La Lega Nord dell’ampolla che raccoglie l’acqua del Po, il fiume sacro e simbolo dell’identità padana che si ferma rigorosamente alle sue sponde, oggi non esiste più. Salvini porta a compimento il suo progetto di forza politica sul modello del Front National di Marie Le Pen saldando a sé le componenti della destra estrema e della destra delusa dai vuoti lasciati dal berlusconismo in decadenza e cercando d’imbarcare qualche “capitano d’industria”
( secondo l’articolo, il paron dell’Esselunga – Caprotti ? )
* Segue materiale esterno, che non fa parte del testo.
/-- What a context loses when it takes a trap: the void tag that RMT_FAULT reports (R232), or the loss (R127), the matrix
error it reports (R191), the held stream it reports (R342), the failure of a walk that it reports: the walk then tries its
address again, and a closing port whose entries are written is unbound (R142, R292). -/
def Seqr.report (q : Seqr) (t : Trap) : Seqr :=
  if t.code = 0x14 then
    { q.clearTags t.tags with losses := q.losses.filter (fun l => t.loss ≠ some l) }
  else if t.slot = 7 && q.held = some (t.code, t.bad) then { q with held := none }
  else if t.code = 0x0E then { q with heldDue := q.heldDue.filter (fun a => a ≠ t.bad) }
  else if t.code = 0x08 || t.code = 0x09 || t.code = 0x15 then
    { q with ports := q.ports.map (fun f =>
        if f.walk.bind Walk.failed = some (t.code, t.bad) then
          if f.closing && f.entries.isEmpty then .zero
          else { f with walk := f.walk.map (fun w => { w with failed := none }) }
        else f) }
  else q

/-- An `ldfe` joins those that wait at a line (R137). -/
def State.joinLdfe (s : State) (f : FeRef) (pkg : BitVec 15) (h : BitVec 24) : State :=
  if s.ldfeQueue.contains (f, pkg, h) then s else { s with ldfeQueue := s.ldfeQueue ++ [(f, pkg, h)] }

/-- No `ldfe` that arrived earlier waits at the line. -/
def State.ldfeFirst (s : State) (f : FeRef) (pkg : BitVec 15) (h : BitVec 24) : Bool :=
  match s.ldfeQueue.find? (fun e => e.1 = f) with
  | none => true
  | some e => e.2 = (pkg, h)

/-- A sequencer's `ldfe` waits no more. -/
def State.leaveLdfe (s : State) (pkg : BitVec 15) (h : BitVec 24) : State :=
  { s with ldfeQueue := s.ldfeQueue.filter (fun e => e.2 ≠ (pkg, h)) }

/-- A waiting group gives up the places that its `ldfe` keeps at lines of other packages (R137, R252). -/
def State.leaveWaits (s : State) (q : Seqr) : State :=
  q.asks.foldl (fun s a =>
    match a.place with
    | some (pkg, via, exp, addr) => s.emit (.read pkg via q.cdie.toNat q.handle a.tag 7 0 exp addr 4)
    | none => s) s

/-- A group that waits has had an effect on another package: it completes before anything else happens to its context (R252). -/
def Seqr.midGroup (q : Seqr) : Bool := q.asks.any Ask.effect

/-- TAKING A TRAP (R32, R74, R218): cr.cause, cr.epc and cr.badaddr are written with cr.epc the address of the group; a
user context issues no more, departs from its slot to STATE frozen (R250) and a kind-1 record is posted to its die's queue; a
supervisor context goes on at cr.trap, whose bits are taken as they are, [1:0] among them (DESIGN CHOICE, log entry 70). -/
def State.takeTrap (s : State) (t : Trap) : State :=
  let q := s.ctx.report t
  let q := { q.noWait with cause := t.causeWord, epc := q.pc, badaddr := t.bad, resumed := false }
  let s := { (s.leaveLdfe s.pkg q.handle).leaveWaits s.ctx with issue := { s.issue with flow := .trap t } }
  if q.sup then { s with ctx := { q with pc := q.trapBase } }
  else
    State.post { s with ctx := { q with depart := some .freeze, preempt := none } } q.cdie.toNat
      (mkRec 1 t.code (q.handle.zeroExtend 32) q.job t.bad q.pc)

/-- A trap of the member that executes: its slot and word position (Table 1.6). -/
def State.trapOf (s : State) (code : BitVec 8) (bad : W64) : Trap :=
  { code := code, slot := s.issue.slot, whole := false, word := BitVec.ofNat 4 s.issue.pos, bad := bad }

/-- The member that executes takes a trap. -/
def State.raise (s : State) (code : BitVec 8) (bad : W64) : State := s.takeTrap (s.trapOf code bad)

/-- RMT_FAULT of the member that executes, for void tag i with its dropped address (R232). -/
def State.raiseVoid (s : State) (i : Nat) (bad : W64) : State :=
  s.takeTrap { s.trapOf 0x14 bad with tags := 1 <<< i }

/-- RMT_FAULT of the member that executes, for a loss (R127). -/
def State.raiseLoss (s : State) (l : Loss) : State := s.takeTrap { s.trapOf 0x14 l.addr with loss := some l }

/-- A trap that no instruction of the group raises: SLOT 7, G 0, WORD 0 (R32). -/
def State.raiseHeld (s : State) (code : BitVec 8) (bad : W64) : State :=
  s.takeTrap { code := code, slot := 7, whole := false, word := 0, bad := bad }

/-- RETURNING FROM A TRAP: the next group is the one at cr.epc, and nothing else changes (R219). The bits of cr.epc are taken as
they are, [1:0] among them (DESIGN CHOICE, log entry 70). -/
def State.trapReturn (s : State) : State := { s with issue := { s.issue with npc := some s.src.epc } }

/-- The waits that can park (R252). -/
def Wait.parkable : Wait → Bool
  | .emptyLine _ | .consume _ | .syncWord _ _ | .phaserBound _ | .phaserPhase _ | .fillPort _ | .sleepUntil _ => true
  | _ => false

/-- The member that executes waits: nothing of its group has an effect, and the wait is recorded with the cycle at which
it began (R252, R256). A held matrix error ends a wait that can park with its trap (R191). -/
def State.stall (s : State) (w : Wait) : State :=
  match s.ctx.held with
  | some (c, a) =>
    if w.parkable then s.raiseHeld c a
    else { s with issue := { s.issue with flow := .wait w } }
  | none => { s with issue := { s.issue with flow := .wait w } }

/-- Records a wait of the context: one already in progress keeps the cycle at which it began. -/
def State.recordWait (s : State) (w : Wait) : State :=
  let since := match s.ctx.wait with
    | some (w', c) => if w' = w then c else (s.dieAt s.ctx.cdie.toNat).cycle
    | none => (s.dieAt s.ctx.cdie.toNat).cycle
  { s with ctx := { s.ctx with wait := some (w, since) } }

/-- An instruction before which a held matrix error is taken (R191). -/
def State.heldFirst (s : State) (go : State → State) : State :=
  match s.ctx.held with
  | some (c, a) => s.raiseHeld c a
  | none => go s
Al folklore si sostituisce l’aggressività xenofoba e l’odio verso colui che è ritenuto diverso, sia per colore della pelle che per scelte affettive. Il momento è propizio, la crisi economica acuisce i problemi e rende molti facili prede di facili slogan. Non basta più la vigilanza democratica, occorre mettere in atto politiche dal livello locale a quello nazionale che rispondano ai bisogni delle persone, che risolvano i problemi del lavoro che non c’è, della precarietà, che diano risposte ai giovani come ai pensionati.  Un nuovo welfare che non lasci indietro nessuno ma che sappia fare i conti anche con le ridotte risorse.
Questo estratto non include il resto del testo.